Life is tough...and transient

Shambhala Sun just sent me the pdf of Norman Fischer's article, Life is Tough - 6 ways to deal with it, from the March issue of the magazine, so I thought I'd share it here. As I mentioned in yesterday's post, it's a great article about the Lojong slogans, and his book, Training in Compassion, which I'm reading now, is even better. Today I'm studying slogan #2: See everything as a dream. Here's a little bit of what Norman says about it:

Everything is always passing away. That's just how it is in this world. As soon as something appears, in that same moment, it's already gone. Everything that exists in time is like this, appearing and disappearing in a flash. That's what we mean when we say "time is passing."

Now it is today. Where did yesterday go, and where is tomorrow now? You can't say. Nor is it really clear where today—where now—is. As soon as you try to figure it out, it is already gone. Since this is so, you have to wonder whether it was ever really here to begin with...

Reading this, I can trace so clearly the influence of Norman's thinking and teaching on A Tale for the Time Being. I can also hear the echoes of Dogen Zenji's beautiful fascicle "Uji" or "The Time-Being." After my mother's death, I spent several years studying these Zen teachings on impermanence, and the outcome of this study was a novel. Who could know?

This evening, as I was walking through the forest on my way back from a neighbor's house, life really felt like a dream. It was getting dark. The mist was hanging low in the trees. Drops of rain clung to the tips of the cedar boughs. The ground was spongy and deep, and the moss, clinging to the dark wet bark of the fir trees was brilliantly green. At least that's what I remember.
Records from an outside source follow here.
/-- The lowest index of a ternary entry that matches `k` (R94). -/
def ternFirst (d : Dev) (k : ChtKey) : Option Nat :=
  d.cht.tern.foldl (fun b e => if ternMatches d k e.1 && (match b with | none => true | some j => decide (e.1 < j))
    then some e.1 else b) none

/-- The lookup of R94: exact, then the lowest matching ternary entry, then the miss entry. -/
def lookup (d : Dev) (k : ChtKey) : Hit :=
  match (List.range 4).find? fun w =>
      let c := inCopy (exactAt d (bucketOf k w)); c.valid && keyOf c == k with
  | some w => ⟨inCopy (exactAt d (bucketOf k w)), false, false, bucketOf k w⟩
  | none =>
    match ternFirst d k with
    | some i => ⟨inCopy (ternAt d i), false, true, i⟩
    | none => ⟨inCopy (missAt d (fld k.k3 31 28)), true, false, 0⟩

/-- Word 4 of a Logbook record and C5 of a completion (Tables 2.7, 4.10). -/
def hitWord (h : Hit) : Word := flag h.miss 16 ||| flag h.tern 15 ||| at_ (if h.miss then 0 else h.idx) 0

/-! ## Signal extraction (R99, R100) -/

/-- The payload of a frame for extraction (R99). -/
def payload : FrameBody → List Byte
  | .eth b => b.drop (if hasTag b then 18 else 14)
  | .can m _ _ => m.data
  | .fieldEdge _ _ r => r
  | .snapshot _ r => r
  | .fieldFault _ r => r
  | .samples _ r => r

/-- The value of one item over a payload, none when the payload is too short (R100). -/
def itemValue (item : Word) (p : List Byte) : Option Nat :=
  let width := fld item 25 22 + 1
  let shift := fld item 28 26
  let n := ceilDiv (shift + width) 8
  let from_ := fld item 21 11
  if p.length < from_ + n then none
  else
    let b := (p.drop from_).take n
    let raw := if bit item 29 then beNat b else leNat b
    some ((raw >>> shift) % 2 ^ width)

/-- Apply one extraction item. -/
def extractItem (d : Dev) (p : List Byte) (item : Word) : Dev :=
  match itemValue item p with
  | none => evCht (inc d 0x400270) 1 0
  | some v =>
    if bit item 31 then setSignal d (fld item 8 0) (decide (v ≠ 0))
    else
      let width := fld item 25 22 + 1
      let x := if bit item 30 then BitVec.ofInt 16 (signed v width) else BitVec.ofNat 16 v
      setAnalog d (fld item 7 0) x

/-- An extract action: XTR_LEN items from XTR_INDEX in index order, 4,095 followed by 0 (R99). -/
def extract (d : Dev) (idx len : Nat) (body : FrameBody) : Dev :=
  (List.range len).foldl
    (fun d k => extractItem d (payload body) (rd d (0x410000 + 4 * ((idx + k) % 4096)))) d

/-! ## Policing (R102) and sampling (R88) -/

/-- Credit units per byte or frame: rates are in kbit/s, so one byte is 8·10^6 units per
nanosecond-kbit; one frame at one frame/s is 10^9. -/
def polUnit (p : Policer) : Nat := if p.frames then 1000000000 else 8000000

/-- Refill both buckets to the present time. -/
def polRefill (d : Dev) (p : Policer) : Policer :=
  let dt := d.wall - p.at_
  let pir := max p.pir p.cir
  { p with tc := min (p.cbs * polUnit p) (p.tc + p.cir * dt),
           tp := min (p.pbs * polUnit p) (p.tp + pir * dt), at_ := d.wall }

/-- Meter a frame: colour 0 green, 1 yellow, 2 red, 3 for an unconfigured policer (RFC 2698,
colour-blind). -/
def meter (d : Dev) (k : Nat) (f : Frame) : Nat × Dev :=
  let p := tget {} d.cht.pol k
  if p.pbs = 0 then (3, d)
  else
    let q := polRefill d p
    let b := (if q.frames then 1 else storedLen f) * polUnit q
    let put (q : Policer) : Dev := { d with cht := { d.cht with pol := tset {} d.cht.pol k q } }
    if q.tp < b then (2, put q)
    else if q.tc < b then (1, put { q with tp := q.tp - b })
    else (0, put { q with tp := q.tp - b, tc := q.tc - b })

/-- A mirror action is selected: always, or by sampler MSEL[3:0], which counts frames or draws at
random with probability 1/PERIOD (R88). A write of SW_LB_SAMP[k] leaves the count as it stands (DESIGN CHOICE,
assumption 105). -/
def selected (d : Dev) (msel : Nat) : Bool × Dev :=
  if 16 ≤ msel then (true, d)
  else
    let w := rd d (0x206100 + 4 * msel)
    let period := atLeast1 (fld w 15 0)
    if bit w 31 then
      let x := drawNat d
      (decide (x.1 % period = 0), x.2)
    else
      let n := tget 0 d.cht.samp msel + 1
      let put (v : Nat) : Dev := { d with cht := { d.cht with samp := tset 0 d.cht.samp msel v } }
      if period ≤ n then (true, put 0) else (false, put n)

/-! ## Logbook copies (R87) -/

/-- The destination port set of a verdict (Table 2.7, PORTS): PORTS of a forward action, port 11 or 12 of each member of a
delivery set, port 13 of a tunnel action; none of a dropped frame (DESIGN CHOICE, assumption 83). -/
def verdictPorts (d : Dev) (e : ChtCopy) : Nat :=
  let fwd := if bit e.a0 0 then fld e.a0 21 8 else 0
  let dlv := if bit e.a0 1 then
      (List.range 4).foldl (fun a m =>
        let w := rd d (0x420000 + 16 * fld e.a1 25 16 + 4 * m)
        if bit w 31 then a ||| 2 ^ (if internalSlip d (fld w 11 0) then 12 else 11) else a) 0
    else 0
  fwd ||| dlv ||| if bit e.a0 3 then 2 ^ 13 else 0

/-- Queue a Logbook copy, or discard and count it when the egress limit refuses it. -/
def logbook (d : Dev) (f : Frame) (cause : Nat) (h : Hit) (colour dropCause : Nat) : Dev :=
  let ctrl := rd d 0x206000
  if !bit ctrl 31 then d
  else
    let port := if bit ctrl 0 then 12 else 11
    let cls := fld ctrl 10 8
    let n := cellsOf f
    if limEL d port cls < eocc d port cls + n then evSw (inc d aLbLost) 6 0
    else
      let a := h.e.a0
      let ports := if dropCause = 0 then verdictPorts d h.e else 0
      setBasin d { d.basin with copies := d.basin.copies ++
        [{ uid := f.uid, port := port, cls := cls, cells := n, cause := cause, w4 := hitWord h
           w5 := at_ colour 16 ||| at_ (if cause = 2 then dropCause else 0) 8 ||| at_ (fld a 7 0) 0
           w6 := at_ ports 0 }] }

/-! ## Destinations (R104, R105) -/

/-- Frame kinds that may be delivered to a slip's class (Table 4.3): a field fault record, KIND 7, only to a manager slip. -/
def mayDeliver (cls kind : Nat) : Bool :=
  match cls with
  | 0 => decide (kind ≤ 3)
  | 1 => decide (4 ≤ kind ∧ kind ≤ 6)
  | 2 => false
  | _ => true

/-- Deliver to one member of a set, or skip it (R143). -/
def deliverOne (d : Dev) (f : Frame) (h : Hit) (member : Word) : Dev :=
  if !bit member 31 then d
  else
    let n := fld member 11 0
    let r := fld member 18 16
    let s := slipOf d n
    if s.state = .active ∧ bit (ringCfg d n r) 31 ∧ rxMode d n r ∧ mayDeliver s.cls (kindCode f.body) then
      (offer d f (if internalSlip d n then 12 else 11) (.slip n r) h.miss h.tern h.idx).2
    else evSlp (inc d 0x800028) 1 n

def deliver (d : Dev) (f : Frame) (h : Hit) (dset : Nat) : Dev :=
  (List.range 4).foldl (fun d m => deliverOne d f h (rd d (0x420000 + 16 * dset + 4 * m))) d

/-- Send a frame to the tunnel engine to be wrapped, once; the refusals known here are counted
(R25, R105, R175). -/
def tunnelOnce (d : Dev) (f : Frame) (stream : Nat) : Dev :=
  if f.tunnelled then evBrg (inc d 0xC0A008) 2 stream
  else if !isCan f then evBrg (inc d 0xC0A010) 2 stream
  else (offer d f 13 (.wrap stream) false false 0).2

/-- The forward action on the wire ports and on port 13; the bits of channels named and refused are
answered for CONFIRM (R105, R142). -/
def forward (d : Dev) (f : Frame) (ports : Nat) (chset : Nat) : BitVec 16 × Dev :=
  match f.body with
  | .eth _ =>
    let d1 := (List.range 11).foldl
      (fun d p => if ports.testBit p then (offer d f p .wire false false 0).2 else d) d
    (0, if ports.testBit 13 then (offer d1 f 13 .unwrap false false 0).2 else d1)
  | .can _ _ _ =>
    if ports.testBit 13 then
      (List.range 16).foldl
        (fun (a : BitVec 16 × Dev) n =>
          if chset.testBit n then
            let x := offer a.2 f 13 (.can n) false false 0
            (if x.1 then a.1 else a.1 ||| (1#16 <<< n), x.2)
          else a) (0, d)
    else (0, d)
  | _ => (0, d)

/-! ## Quaymaster work (R29, R30) -/

/-- Level entered or left at the present number of entries (Table 1.6). -/
def shedLevel (old n : Nat) : Nat :=
  let up := if 95 * 2048 ≤ 100 * n then 2 else if 80 * 2048 ≤ 100 * n then 1 else 0
  if old < up then up
  else if old = 2 then
    (if 100 * n < 85 * 2048 then (if 100 * n < 70 * 2048 then 0 else 1) else 2)
  else if old = 1 then (if 100 * n < 70 * 2048 then 0 else 1)
  else 0

/-- Occupancy in per cent, rounded down (Table 1.16). -/
def qmOcc (d : Dev) : Nat := min 100 (100 * d.qm.queue.length / 2048)

def qmPeak (d : Dev) : Dev := { d with qm := { d.qm with peakRun := max d.qm.peakRun (qmOcc d) } }

/-! ## The verdict (R98) -/

/-- Put a frame or copy into the Quaymaster's hands (R107). -/
def holdPunt (d : Dev) (uid : Nat) (copy : Bool) : Dev :=
  inc (setBasin d { d.basin with punts := d.basin.punts ++ [⟨uid, copy⟩] }) 0x400260

/-- The tests of R108 that the Chart makes: room under MAX, shedding below 2 for a miss, and work of
class 5 not shed. -/
def puntRoom (d : Dev) (miss : Bool) : Bool :=
  decide (d.basin.punts.length < min 256 (fld (rd d 0x40000C) 8 0))
    && (!miss || decide (d.qm.shed < 2)) && decide (d.qm.shed < 1)
    && decide (d.qm.queue.length < 2048)

def puntRefused (d : Dev) : Dev := evCht (inc d 0x400268) 2 0

/-- A count action (R103). -/
def countPair (d : Dev) (k : Nat) (f : Frame) : Dev :=
  cntAdd (inc d (0x440000 + 16 * k)) (0x440000 + 16 * k + 8) (storedLen f)

/-- Whether the tunnel action would wrap the frame: a CAN frame that no stream has touched (R25, R105). -/
def wouldTunnel (f : Frame) : Bool := isCan f && !f.tunnelled

/-- Whether the entry would forward, deliver or tunnel the frame (R98): a forward action with a port, and for CAN a
channel, that acts on its kind (R105); a delivery set with a valid member; a tunnel action on a frame that can be
wrapped (DEDUCED, assumption 86). -/
def hasDest (d : Dev) (e : ChtCopy) (f : Frame) : Bool :=
  let ports := fld e.a0 21 8
  let wires := decide (ports % 2048 ≠ 0)
  let fwd := match f.body with
    | .eth _ => wires || ports.testBit 13
    | .can _ _ _ => (ports.testBit 13 && decide (fld e.a1 15 0 ≠ 0)) || (wires && wouldTunnel f)
    | _ => false
  (bit e.a0 0 && fwd) || (bit e.a0 3 && wouldTunnel f)
    || (bit e.a0 1 && (List.range 4).any fun m => bit (rd d (0x420000 + 16 * fld e.a1 25 16 + 4 * m)) 31)

/-- One verdict of an admitted frame. The Logbook copy is charged after the frame's own destinations, so that it never
takes their room (R87). `returned` marks a frame the Quaymaster has returned: it is
never punted again (R107). The answer is the frames to hand to the Quaymaster, as (uid, copy). -/
def verdict (d : Dev) (uid : Nat) (returned : Bool) : List (Nat × Bool) × Dev :=
  match frameOf d uid with
  | none => ([], d)
  | some f =>
    let k := lookupKey d f
    let h := lookup d k
    let e := h.e
    let d := if h.miss then inc d (0x400240 + 8 * fld k.k3 31 28) else d
    let impostor := bit e.a0 24 && f.src.isNone &&
      (match f.body with | .can _ _ t => !t | _ => false)
    let m := if !impostor && bit e.a0 5 then meter d (fld e.a2 23 16) f else (3, d)
    let colour := m.1
    let d := m.2
    let cause := if impostor then 3
      else if colour = 2 ∧ ¬ (tget {} d.cht.pol (fld e.a2 23 16)).redPass then 2
      else if bit e.a0 7 then 1 else 0
    let wantPunt := decide (cause = 0) && h.miss && bit e.a0 22 && !returned
    if wantPunt && puntRoom d true then ([(uid, false)], d)
    else
      let d := if wantPunt then puntRefused d else d
      let cause := if cause = 0 ∧ h.miss ∧ ¬ hasDest d e f then 4 else cause
      let d := if bit e.a0 6 then countPair d (fld e.a3 11 0) f else d
      let s := if bit e.a0 2 then selected d (fld e.a2 28 24) else (false, d)
      let copy (d : Dev) : Dev :=
        if s.1 then logbook d f (if cause ≠ 0 then 2 else if 16 ≤ fld e.a2 28 24 then 0 else 1) h colour cause
        else d
      let d := s.2
      if cause ≠ 0 then
        let d := copy d
        let d := inc d (0x400200 + 8 * cause)
        let d :=
          if cause = 3 then
            match f.body with
            | .can mm ch _ =>
              let d := inc d (0x400300 + 8 * ch.val)
              let d := wr (wr d 0x400020 (at_ mm.id.toNat 0)) 0x400024 (at_ mm.fmt.val 4 ||| at_ ch.val 0)
              evCht d 0 ch.val
            | _ => d
          else d
        ([], freeIfDone (txVerdict d f { cause := cause, c5 := hitWord h }) uid)
      else
        let d := if bit e.a0 4 then extract d (fld e.a2 11 0) (fld e.a2 15 12) f.body else d
        let ports := fld e.a0 21 8
        let d := if bit e.a0 3 || (bit e.a0 0 && !isEth f && decide (ports % 2048 ≠ 0)) then
          tunnelOnce d f (fld e.a3 19 12) else d
        let fw := if bit e.a0 0 then forward d f ports (fld e.a1 15 0) else (0, d)
        let named : BitVec 16 := if bit e.a0 0 && isCan f && ports.testBit 13
          then BitVec.ofNat 16 (fld e.a1 15 0) else 0
        let d := if bit e.a0 1 then deliver fw.2 f h (fld e.a1 25 16) else fw.2
        let wantCopy := bit e.a0 22 && !h.miss && !returned
        let d := copy (txVerdict d f { c5 := hitWord h, named := named, failed := fw.1 })
        if wantCopy && puntRoom d false then ([(uid, true)], d)
        else
          let d := if wantCopy then puntRefused d else d
          ([], freeIfDone d uid)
Norman writes that everything is a memory, even while it's happening. Research in neuroscience has demonstrated that the brain registers experience a moment after it occurs, so by the time it occurs to us that we're experiencing something, it's already over. Life, as we think we're living it, is always a dream. It's always an illusion. This sense of the fleeting and ephemeral is at the heart of the Japanese term wabi-sabi, which refers to the exquisite, dreamlike beauty of impermanence, simplicity and imperfection. This is an aesthetic ideal I aspire to as a writer.